Тяга французской администрации к централизации власти очень скоро позволила обнаружить, что формальная структура коренного правительства оказалась обманом. Тем самым французы против собственной воли лишали местные государственные структуры кадрового состава, не давая взамен никого из числа тех, кто пользовался поддержкой собственного народа. Такой курс грозил большими неприятностями. Напомним еще об одном важном побочном явлении французского присутствия. Французы принесли с собой свою национальную тарифную политику, послужившую тормозом индустриализации. Из-за нее предприниматели Индокитая, как и их индийские коллеги, задались следующим вопросом: ради кого существуют их страны? Более того, концепция Индокитая, считавшегося целиком частью Франции, жителей которого предстояло превратить во французов, тоже стала источником проблем.
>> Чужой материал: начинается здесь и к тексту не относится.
-- ==== Sys2Proof/Laws/Actions.lean ====
section
/-! SUPPORT. What the operations by which a written setting acts at once can do: a port's supply, the clock's and the charger's
conditions, the test of the charge temperatures, the heater state and its duty limit, and the settings of a detector with the
channels that follow their own enable (R22, R49, R74, R80, R82, R146, R166, R175, R206). -/
namespace Sys2Proof.Laws

open Sys2Proof Sys2Proof.Machine

/-! ### A port's supply (R49) -/

/-- A supply that is as it is due changes nothing. -/
theorem evalSupply_keeps (p : PortId) (s : State) (h : s.supplyDue p = true ↔ s.prt[p].link ≠ .off) : evalSupply p s = s := by
  have sw : switchSupply p s = s := by
    unfold switchSupply
    by_cases d : s.supplyDue p = true
    · rw [if_pos d, if_neg (h.1 d)]
    · rw [if_neg d, if_pos (Classical.byContradiction fun k => d (h.2 k))]
  unfold evalSupply closeStopped
  rw [sw, if_neg fun k => k.1 k.2]

/-- A supply that becomes due starts its port, and nothing else (R50). -/
theorem evalSupply_starts (p : PortId) (s : State) (h : s.supplyDue p = true) (k : s.prt[p].link = .off) :
    evalSupply p s = { s with prt := s.prt.set p { s.prt[p] with
      link := .starting, window := none, transfer := none, startAt := s.osc, badRun := 0, goodRun := 0, last := none
      alarm := false } } := by
  have sw : switchSupply p s = startPort p s := by unfold switchSupply; rw [if_pos h, if_pos k]
  unfold evalSupply closeStopped
  rw [sw, if_neg fun e => e.1 k]
  rfl

/-! ### Conditions reported together -/

/-- R22: the three conditions of the clock, and no row but theirs and that of OUTBOX_DROP. -/
theorem reportClock_conds (s : State) :
    ((reportClock s).mon.conds[(0 : CondId)].status = true ↔ s.clk.disc = .holdover ∧ s.clk.reason = some .ppsLoss)
    ∧ ((reportClock s).mon.conds[(1 : CondId)].status = true ↔ s.holdoverLimit * 1000 < s.clk.u)
    ∧ ((reportClock s).mon.conds[(2 : CondId)].status = true ↔ s.clk.disc = .unset)
    ∧ ∀ d : CondId, d ∉ [(0 : CondId), 1, 2] → d.val ≠ 16 → (reportClock s).mon.conds[d] = s.mon.conds[d] := by
  unfold reportClock
  refine ⟨?_, ?_, ?_, fun d hd k => ?_⟩
  · rw [statusChange_other 2 _ _ 0 (by decide) (by decide), statusChange_other 1 _ _ 0 (by decide) (by decide),
      statusChange_status 0 _ _ (by decide)]
    simp
  · rw [statusChange_other 2 _ _ 1 (by decide) (by decide), statusChange_status 1 _ _ (by decide)]
    simp
  · rw [statusChange_status 2 _ _ (by decide)]
    simp
  · have hd : d ≠ 0 ∧ d ≠ 1 ∧ d ≠ 2 := by simpa using hd
    rw [statusChange_other 2 _ _ d k hd.2.2, statusChange_other 1 _ _ d k hd.2.1, statusChange_other 0 _ _ d k hd.1]

/-- R153: the two conditions of the charger, and no row but theirs and that of OUTBOX_DROP. -/
theorem reportCharge_conds (s : State) :
    (reportCharge s).mon.conds[(11 : CondId)].status = (s.bat.charge == .coldHold)
    ∧ (reportCharge s).mon.conds[(12 : CondId)].status = (s.bat.charge == .fault)
    ∧ (reportCharge s).bat = s.bat
    ∧ ∀ d : CondId, d ∉ [(11 : CondId), 12] → d.val ≠ 16 → (reportCharge s).mon.conds[d] = s.mon.conds[d] := by
  unfold reportCharge
  generalize (s.bat.charge == Charge.coldHold) = a
  generalize (s.bat.charge == Charge.fault) = b
  refine ⟨?_, ?_, ?_, fun d hd k => ?_⟩
  · rw [statusChange_other 12 _ _ 11 (by decide) (by decide), statusChange_status 11 _ _ (by decide)]
  · rw [statusChange_status 12 _ _ (by decide)]
  · rw [statusChange_bat, statusChange_bat]
  · have hd : d ≠ 11 ∧ d ≠ 12 := by simpa using hd
    rw [statusChange_other 12 _ _ d k hd.2, statusChange_other 11 _ _ d k hd.1]

/-! ### The charger and the heater -/

/-- R148: what a charger that was charging leaves of the battery as it goes off. -/
theorem chargeOff_bat (c : Charge) (s : State) (h : s.bat.charge.enabled = true) : (chargeOff c s).bat =
    { (if s.bat.charge = .bulk then s.bat else { s.bat with absorb := 0, term := 0, floatLow := 0 }) with
      charge := c, limit := 0 } := by
  unfold chargeOff Battery.discard
  cases e : s.bat.charge <;> rw [e] at h <;> first | rfl | cases h

/-- R146: the temperature test of a charger that may charge, and of one that may not. -/
theorem chargeTempTest_cases (s : State) :
    (s.bat.charge.enabled = true → s.pwr.solar = true → s.pwr.tp < s.tChargeMin →
      chargeTempTest s = reportCharge (chargeOff .coldHold s))
    ∧ (s.bat.charge.enabled = true → s.pwr.solar = true → s.tChargeMin ≤ s.pwr.tp → s.tChargeMax < s.pwr.tp →
      chargeTempTest s = reportCharge (chargeOff .hotHold s))
    ∧ (s.bat.charge.enabled = false ∨ s.pwr.solar = false ∨ s.tChargeMin ≤ s.pwr.tp ∧ s.pwr.tp ≤ s.tChargeMax →
      chargeTempTest s = s) := by
  unfold chargeTempTest
  refine ⟨fun a b c => ?_, fun a b c d => ?_, fun h => ?_⟩
  · rw [a, b, if_pos (by rfl), if_pos c]
  · rw [a, b, if_pos (by rfl), if_neg (by omega : ¬ s.pwr.tp < s.tChargeMin), if_pos d]
  · rcases h with h | h | h
    · rw [h]; rfl
    · rw [h, Bool.and_false]; rfl
    · rw [if_neg (by omega : ¬ s.pwr.tp < s.tChargeMin), if_neg (by omega : ¬ s.tChargeMax < s.pwr.tp)]
      exact ite_self _

/-- R175: the heater after its enable or the power state has been looked at. -/
theorem heaterFollow_cases (s : State) :
    (s.htr.state = .shutdown ∨ s.htr.state = .off ∧ s.heatOffDue = true
        ∨ (s.htr.state = .regulate ∨ s.htr.state = .held) ∧ s.heatOffDue = false → heaterFollow s = s)
    ∧ (s.htr.state = .off → s.heatOffDue = false →
      heaterFollow s = { s with htr := { s.htr with state := if s.htr.hold.isSome = true then .held else .regulate } })
    ∧ (s.htr.state = .regulate ∨ s.htr.state = .held → s.heatOffDue = true →
      heaterFollow s = { s with htr := { s.htr with state := .off, heat := false, heatEnd := none, latched := 0 } }) := by
  unfold heaterFollow State.heatResume
  refine ⟨fun h => ?_, fun h k => ?_, fun h k => ?_⟩
  · rcases h with h | ⟨h, k⟩ | ⟨h, k⟩
    · rw [h]
    · rw [h, k]; rfl
    · rcases h with h | h <;> rw [h, k] <;> rfl
  · rw [h, k]; simp
  · rcases h with h | h <;> rw [h, k] <;> rfl

/-- R166: the latched duty after the duty limit has been evaluated again. -/
theorem relimit_cases (s : State) :
    let stop := s.htr.periodAt + s.dutyLimit * s.htr.periodLen * 10000
    let high : Prop := s.htr.heat = true ∧ s.osc < stop ∧ 0 < s.dutyLimit
    (s.htr.latched ≤ s.dutyLimit → relimit s = s)
    ∧ (s.dutyLimit < s.htr.latched → high →
      relimit s = { s with htr := { s.htr with latched := s.dutyLimit, heatEnd := some stop } })
    ∧ (s.dutyLimit < s.htr.latched → ¬ high →
      relimit s = { s with htr := { s.htr with latched := s.dutyLimit, heat := false, heatEnd := none } }) := by
  intro stop high
  unfold relimit Heater.relatch
  refine ⟨fun h => ?_, fun h k => ?_, fun h k => ?_⟩
  · rw [if_neg (by omega)]
  · rw [if_pos h]
    dsimp only
    rw [if_pos (by simp [k.1, k.2.2]; exact k.2.1)]
  · rw [if_pos h]
    dsimp only
    rw [if_neg fun e => k (by simpa [and_assoc] using e)]

/-- R168: the budget judged, with the product as the spec gives it. -/
theorem judgeBudget_spent (s : State) : judgeBudget s =
    { s with htr := { s.htr with spent := decide ((s.param 98).toNat * 3600000 ≤ s.htr.today) } } := rfl

/-! ### The settings of a detector (R82 to R84) -/

/-- The three things that a look at its eligibility makes of a channel (R74, R80). -/
theorem refreshed_cases (x : Channel) (el : Bool) : (refreshed x el).det = x.det
    ∧ ((el == (x.state == .off)) = false → refreshed x el = x)
    ∧ ((el == (x.state == .off)) = true → el = true → refreshed x el = x.restart true)
    ∧ ((el == (x.state == .off)) = true → el = false → refreshed x el = x.enterOff) := by
  unfold refreshed
  by_cases ho : x.state = .off
  · have hb : (x.state == .off) = true := by rw [ho]; rfl
    rw [hb]
    cases el <;> simp [ho, Channel.restart]
  · have hb : (x.state == .off) = false := by cases h : x.state <;> first | rfl | exact absurd h ho
    rw [hb]
    cases el <;> simp [ho, Channel.enterOff]

/-- R74: channel c is eligible with settings d. -/
def State.eligibleWith (s : State) (c : Chan) (d : Detector) : Bool :=
  d.enable && (match s.sourcePort c with | none => false | some p => s.prt[p].link == .up)

/-- R82, R84: channel c with the settings a request carries for it. -/
def storedChan (body : List Byte) (s : State) (c : Chan) : Channel :=
  let d := (s.chn[c].det.withCarried body).fit
  refreshed { s.chn[c] with det := d } (State.eligibleWith s c d)

/-- R81, R84: the settings a request carries for channel c move its state, which is signalled. -/
def movedChan (body : List Byte) (s : State) (c : Chan) : Bool :=
  State.eligibleWith s c (s.chn[c].det.withCarried body).fit == (s.chn[c].state == .off)

/-- One channel takes its settings: its own entry, and its signal where its state moves. -/
theorem storeDetector_spec (body : List Byte) (c : Chan) (s : State) : let t := storeDetector body c s
    OnlyIn [.chn, .evt] s t ∧ (∀ d, t.chn[d] = if d = c then storedChan body s c else s.chn[d])
    ∧ t.evt = (if movedChan body s c = true then { s.evt with
        counting := s.evt.counting.set c none
        reports := s.evt.reports.map (fun r => if r.chan = c then { r with overridden := true } else r) } else s.evt) := by
  intro t
  let w := setChan c { s.chn[c] with det := (s.chn[c].det.withCarried body).fit } s
  have ht : t = refreshChan c w := rfl
  have hwc : w.chn[c] = { s.chn[c] with det := (s.chn[c].det.withCarried body).fit } := by
    rw [show w.chn[c] = _ from setChan_chan s c c _, if_pos rfl]
  have hel : w.chanEligible c = State.eligibleWith s c (s.chn[c].det.withCarried body).fit := by
    unfold State.chanEligible
    rw [hwc]
    rfl
  refine ⟨((Does.mono (setChan_does c _ s) (by decide)).trans (refreshChan_does c w) : Does [.chn, .evt] s t).frame,
    fun d => ?_, ?_⟩
  · rw [ht, refreshChan_chan]
    by_cases h : c = d
    · subst h
      rw [if_pos rfl, if_pos rfl, hwc, hel]
      rfl
    · rw [if_neg h, if_neg (Ne.symm h), show w.chn[d] = _ from setChan_chan s d c _, if_neg h]
  · rw [ht]
    unfold refreshChan movedChan
    have hst : w.chn[c].state = s.chn[c].state := by rw [hwc]
    rw [← hel, hst]
    have sig (x : Channel) (hx : x.state.silent = true) : (signalState c (setChan c x w)).evt = { s.evt with
        counting := s.evt.counting.set c none
        reports := s.evt.reports.map (fun r => if r.chan = c then { r with overridden := true } else r) } := by
      unfold signalState
      rw [setChan_chan, if_pos rfl, if_pos hx]
      rfl
    by_cases ho : s.chn[c].state = .off
    · have hb : (s.chn[c].state == .off) = true := by rw [ho]; rfl
      rw [hb]
      cases he : w.chanEligible c
      · rw [if_neg (by simp), if_pos ho, if_neg (by simp)]
        rfl
      · rw [if_pos rfl, if_pos ho, if_pos (by simp)]
        unfold restartChan
        refine sig _ ?_
        rw [he]
        unfold Channel.restart
        dsimp only
        cases w.chn[c].supp <;> rfl
    · have hb : (s.chn[c].state == .off) = false := by cases h : s.chn[c].state <;> first | rfl | exact absurd h ho
      rw [hb]
      cases he : w.chanEligible c
      · rw [if_neg (by simp), if_neg ho, if_pos (by simp)]
        exact sig _ rfl
      · rw [if_pos rfl, if_neg ho, if_neg (by simp)]
        rfl

/-- The named channels, one at a time: each takes its own settings as if it were the only one. -/
theorem storeDetectors_spec (body : List Byte) (l : List Chan) (hl : l.Nodup) (s : State) :
    let t := l.foldl (fun s c => storeDetector body c s) s
    OnlyIn [.chn, .evt] s t ∧ (∀ d, t.chn[d] = if d ∈ l then storedChan body s d else s.chn[d])
    ∧ t.evt = { s.evt with
        counting := t.evt.counting
        reports := s.evt.reports.map fun r =>
          if r.chan ∈ l ∧ movedChan body s r.chan = true then { r with overridden := true } else r }
    ∧ ∀ d, t.evt.counting[d] = if d ∈ l ∧ movedChan body s d = true then none else s.evt.counting[d] := by
  induction l generalizing s with
  | nil => refine ⟨fun p _ => same_refl p s, fun d => by simp, by simp, fun d => by simp⟩
  | cons c l ih =>
    obtain ⟨hc, hl⟩ := List.nodup_cons.mp hl
    obtain ⟨a1, a2, a3⟩ := storeDetector_spec body c s
    rw [List.foldl_cons]
    obtain ⟨b1, b2, b3, b4⟩ := ih hl (storeDetector body c s)
    generalize storeDetector body c s = w at *
    have emap : w.map = s.map := a1 .map (by decide)
    have eprt : w.prt = s.prt := a1 .prt (by decide)
    have keep (d : Chan) (hd : d ∈ l) :
        storedChan body w d = storedChan body s d ∧ movedChan body w d = movedChan body s d := by
      have n : d ≠ c := fun e => hc (e ▸ hd)
      have e : w.chn[d] = s.chn[d] := by rw [a2, if_neg n]
      unfold storedChan movedChan State.eligibleWith State.sourcePort
      rw [e, emap, eprt]
      exact ⟨rfl, rfl⟩
    generalize List.foldl _ w l = t at *
    refine ⟨fun p hp => same_trans (a1 p hp) (b1 p hp), fun d => ?_, ?_, fun d => ?_⟩
    · rw [b2, a2]
      by_cases h : d ∈ l
      · rw [if_pos h, if_pos (List.mem_cons_of_mem _ h), (keep d h).1]
      · rw [if_neg h]
        by_cases e : d = c
        · subst e; rw [if_pos rfl, if_pos List.mem_cons_self]
        · rw [if_neg e, if_neg (by simp [e, h])]
    · rw [b3, a3]
      have f : ∀ r : Report, (if r.chan ∈ l ∧ movedChan body w r.chan = true then { r with overridden := true } else r) =
          if r.chan ∈ l ∧ movedChan body s r.chan = true then { r with overridden := true } else r := by
        intro r
        by_cases h : r.chan ∈ l
        · rw [(keep _ h).2]
        · simp [h]
      simp only [f]
      by_cases hm : movedChan body s c = true
      · rw [if_pos hm]
        congr 1
        rw [List.map_map]
        apply List.map_congr_left
        intro r _
        simp only [Function.comp]
        by_cases h : r.chan = c
        · have : c ∉ l := hc
          simp [h, hm, hc]
        · simp [h]
      · rw [if_neg hm]
        congr 1
        apply List.map_congr_left
        intro r _
        by_cases h : r.chan = c
        · simp [h, hm, hc]
        · simp [h]
    · have hev (d : Chan) (n : d ≠ c) : w.evt.counting[d] = s.evt.counting[d] := by
        rw [a3]
        have n' : c.val ≠ d.val := fun k => n (Fin.ext k.symm)
        split
        · exact Vector.getElem_set_ne c.isLt d.isLt n'
        · rfl
      rw [b4]
      by_cases h : d ∈ l
      · have n : d ≠ c := fun e => hc (e ▸ h)
        rw [(keep d h).2, hev d n]
        simp [h]
      · rw [if_neg (fun k => h k.1)]
        by_cases e : d = c
        · subst e
          rw [a3]
          by_cases hm : movedChan body s d = true
          · simp [hm]
          · simp [hm]
        · rw [hev d e]
          simp [h, e]

end Sys2Proof.Laws
end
Французской администрации пришлось разбираться с парадоксом, состоявшим в том, что доступ к французскому образованию мог привести к размышлению о вдохновляющем девизе, украшавшем официальные здания и документы Третьей республики: «Свобода, равенство и братство». Наконец, французское право и понятия, посвященные собственности, разбивали структуру деревенского землевладения с передачей власти в руки ростовщиков и землевладельцев. С ростом численности народонаселения в районах возделывания риса естественно накапливался революционный потенциал.
Сиам, названный Таиландом после 1939 года, оставался единственной страной Юго-Восточной Азии, где удалось отстоять национальную независимость. Причину этого можно сложить из высокого авторитета тайской монархии, а также соперничества между британцами и французами, разглядевшими выгоду в «нейтральной» зоне, которая разделяла их колониальные владения. Даже при этом ради предотвращения конфликта с европейцами королю Сиама пришлось уступить территории на западе (присоединили к Британской Бирме), на юге (перешли к Британской Малайе) и на востоке (для Французского Индокитая). Тем самым у этой страны образовалось время для проведения необходимой внутренней реформы, возможность обучить молодых людей европейским подходам к делу и завести оружие заморского изготовления для обучения личного состава армии его применению. Буддистская религия, объединявшая всех тайцев, тоже сыграла свою роль в сохранении единства страны, пока она переживала период колонизации европейцами Юго-Восточной Азии.
Самый странный случай колониализма в Юго-Восточной Азии зарегистрирован на Филиппинах, в стране, которой Соединенным Штатам Америки, считавшимся антиподом колониальной державы, досталось управлять после нанесения поражения испанцам в 1898 году. При этом американцы рассуждали так, что они воплощали в жизнь принципы так называемого модернистского империализма: по их представлениям, филиппинцы не могли управлять своей страной, и поэтому долг правительства США состоял в воспитании этого народа до уровня цивилизации, на котором им можно позволить самоуправление. Одной из таких обязанностей американцы считали передачу местному населению благ современного развития (из-за этого кое-кто из филиппинцев сегодня жалуются на то, что колониальное прошлое их страны делится на 500 лет пребывания в женской монастырской обители и 50 лет забав на аттракционах Диснейленда). Дело состояло в том, что многие филиппинцы считали себя вполне готовыми к независимости своей страны и только после кровавой колониальной войны, закончившейся в 1913 году, американцы взяли Филиппины под свой контроль. Внутри Соединенных Штатов их колониальное присутствие тоже вызывало большие споры, даже после того, как Маниле обещали полное самоуправление. Как может демократическая республика, спрашивали себя многие американцы, выступать в качестве державы, навязывающей свою власть другим народам? Этот вопрос будет отражаться эхом на протяжении всей американской истории предстоящего ей века.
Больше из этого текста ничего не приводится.